The analysis begins with the text of Clause 10, which contains a striking double redundancy. All piracies are felonies, and also offenses against the law of nations. Piracy, however, was the only crime that fell under universal jurisdiction. By singling out Piracy, Clause 10 refers to the one thing that makes it different from other felonies and offenses. This suggests that the clause gives Congress the power to punish piracy the same way as all other nations did – universally. But by listing piracy separately from the two categories of which it is a part, the Constitution indicates that Congress’s universal jurisdiction powers over piracy should not be imputed to other felonies or offenses.

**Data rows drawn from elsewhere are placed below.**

-- ==== Sys2Proof/Machine/Cells.lean ====
section
/-! DEFINITION. The bytes of the non-volatile array (R153): 64 sectors of 128 units of 32 bytes. The array is held
as address and byte pairs in one canonical form: addresses strictly rising, no entry equal to the erased byte. -/

namespace Sys2Proof.Machine

/-- An erased byte reads FFh (R153). -/
def erasedByte : Byte := 0xFF#8

/-- The canonical form. -/
def Cells.wf : List Host.Cell → Bool
  | [] => true
  | (a, v) :: m => v != erasedByte && m.all (fun c => decide (a < c.1)) && Cells.wf m

/-- The byte at an address. -/
def readCell : List Host.Cell → Nat → Byte
  | [], _ => erasedByte
  | (b, w) :: m, a => if a = b then w else readCell m a

/-- The array with the byte at an address replaced; keeps the canonical form. -/
def writeCell : List Host.Cell → Nat → Byte → List Host.Cell
  | [], a, v => if v = erasedByte then [] else [(a, v)]
  | (b, w) :: m, a, v =>
    if a < b then (if v = erasedByte then (b, w) :: m else (a, v) :: (b, w) :: m)
    else if a = b then (if v = erasedByte then m else (a, v) :: m)
    else (b, w) :: writeCell m a v

/-- First address of a sector. -/
def sectorBase (sector : Nat) : Nat := sector * 4096

/-- First address of a unit. -/
def unitBase (sector unit : Nat) : Nat := sector * 4096 + unit * 32

/-- `n` bytes from an address on. -/
def readBytes (m : List Host.Cell) (a : Nat) : Nat → List Byte
  | 0 => []
  | n + 1 => readCell m a :: readBytes m (a + 1) n

/-- Bytes put into place from an address on. -/
def writeBytes (m : List Host.Cell) (a : Nat) : List Byte → List Host.Cell
  | [] => m
  | b :: bs => writeBytes (writeCell m a b) (a + 1) bs

/-- Bytes programmed from an address on: each byte keeps every bit that the written byte does not clear (R153). -/
def programBytes (m : List Host.Cell) (a : Nat) : List Byte → List Host.Cell
  | [] => m
  | b :: bs => programBytes (writeCell m a (readCell m a &&& b)) (a + 1) bs

/-- Every byte from `lo` to `hi - 1` is erased. -/
def blankRange (m : List Host.Cell) (lo hi : Nat) : Bool :=
  m.all fun c => c.2 == erasedByte || decide (c.1 < lo) || decide (hi ≤ c.1)

/-- Every byte of a sector is FFh. -/
def sectorBlank (m : List Host.Cell) (sector : Nat) : Bool :=
  blankRange m (sectorBase sector) (sectorBase (sector + 1))

/-- A sector erase that verifies returns every byte of the sector to FFh (R153). -/
def eraseSector (m : List Host.Cell) (sector : Nat) : List Host.Cell :=
  m.filter fun c => decide (c.1 < sectorBase sector) || decide (sectorBase (sector + 1) ≤ c.1)

/-- The array with a sector left holding the given bytes from its first byte on, FFh after them: what an erase that
fails or is cut short leaves. -/
def leaveSector (m : List Host.Cell) (sector : Nat) (left : List Byte) : List Host.Cell :=
  writeBytes (eraseSector m sector) (sectorBase sector) (left.take 4096)

/-- What a unit program that does not finish leaves in a unit: each byte has some of the bits cleared that the
written byte clears, `partly` saying which stay (R153). Units are 32 bytes. -/
def tearUnit (m : List Host.Cell) (a : Nat) (written partly : List Byte) : List Host.Cell :=
  programBytes m a (List.zipWith (fun w p => w ||| p) (written.take 32) (partly ++ List.replicate 32 erasedByte))

/-- Cut a program short after `k` whole units, with unit `k` torn. -/
def tearProgram (m : List Host.Cell) (a : Nat) (written : List Byte) (k : Nat) (partly : List Byte) : List Host.Cell :=
  tearUnit (programBytes m a (written.take (32 * k))) (a + 32 * k) (written.drop (32 * k)) partly

end Sys2Proof.Machine
end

This reading of the clause comports with how it was understood by the Framers and the jurists of the early Republic. The Article brings together an exhaustive array of sources bearing on the jurisdictional scope of Clause 10. It charts its origins and purposes in the Articles of Confederation, its reception at constitutional convention and ratifying process, and the subsequent understanding of it by the leading legal authorities of the time. The Article looks to the views not only of jurists like James Wilson, John Marshall and Joseph Story, but also to the interpretation put on the clause by the executive and legislative branches. These authorities had to confront the limits of the clause against the backdrop of some of the most daunting foreign affairs challenges of the day, such as the preservation of U.S. neutrality, and the campaign against the transatlantic slave trade. Almost without exception, the sources support the view that Congress could only punish purely foreign conduct in the case of piracy.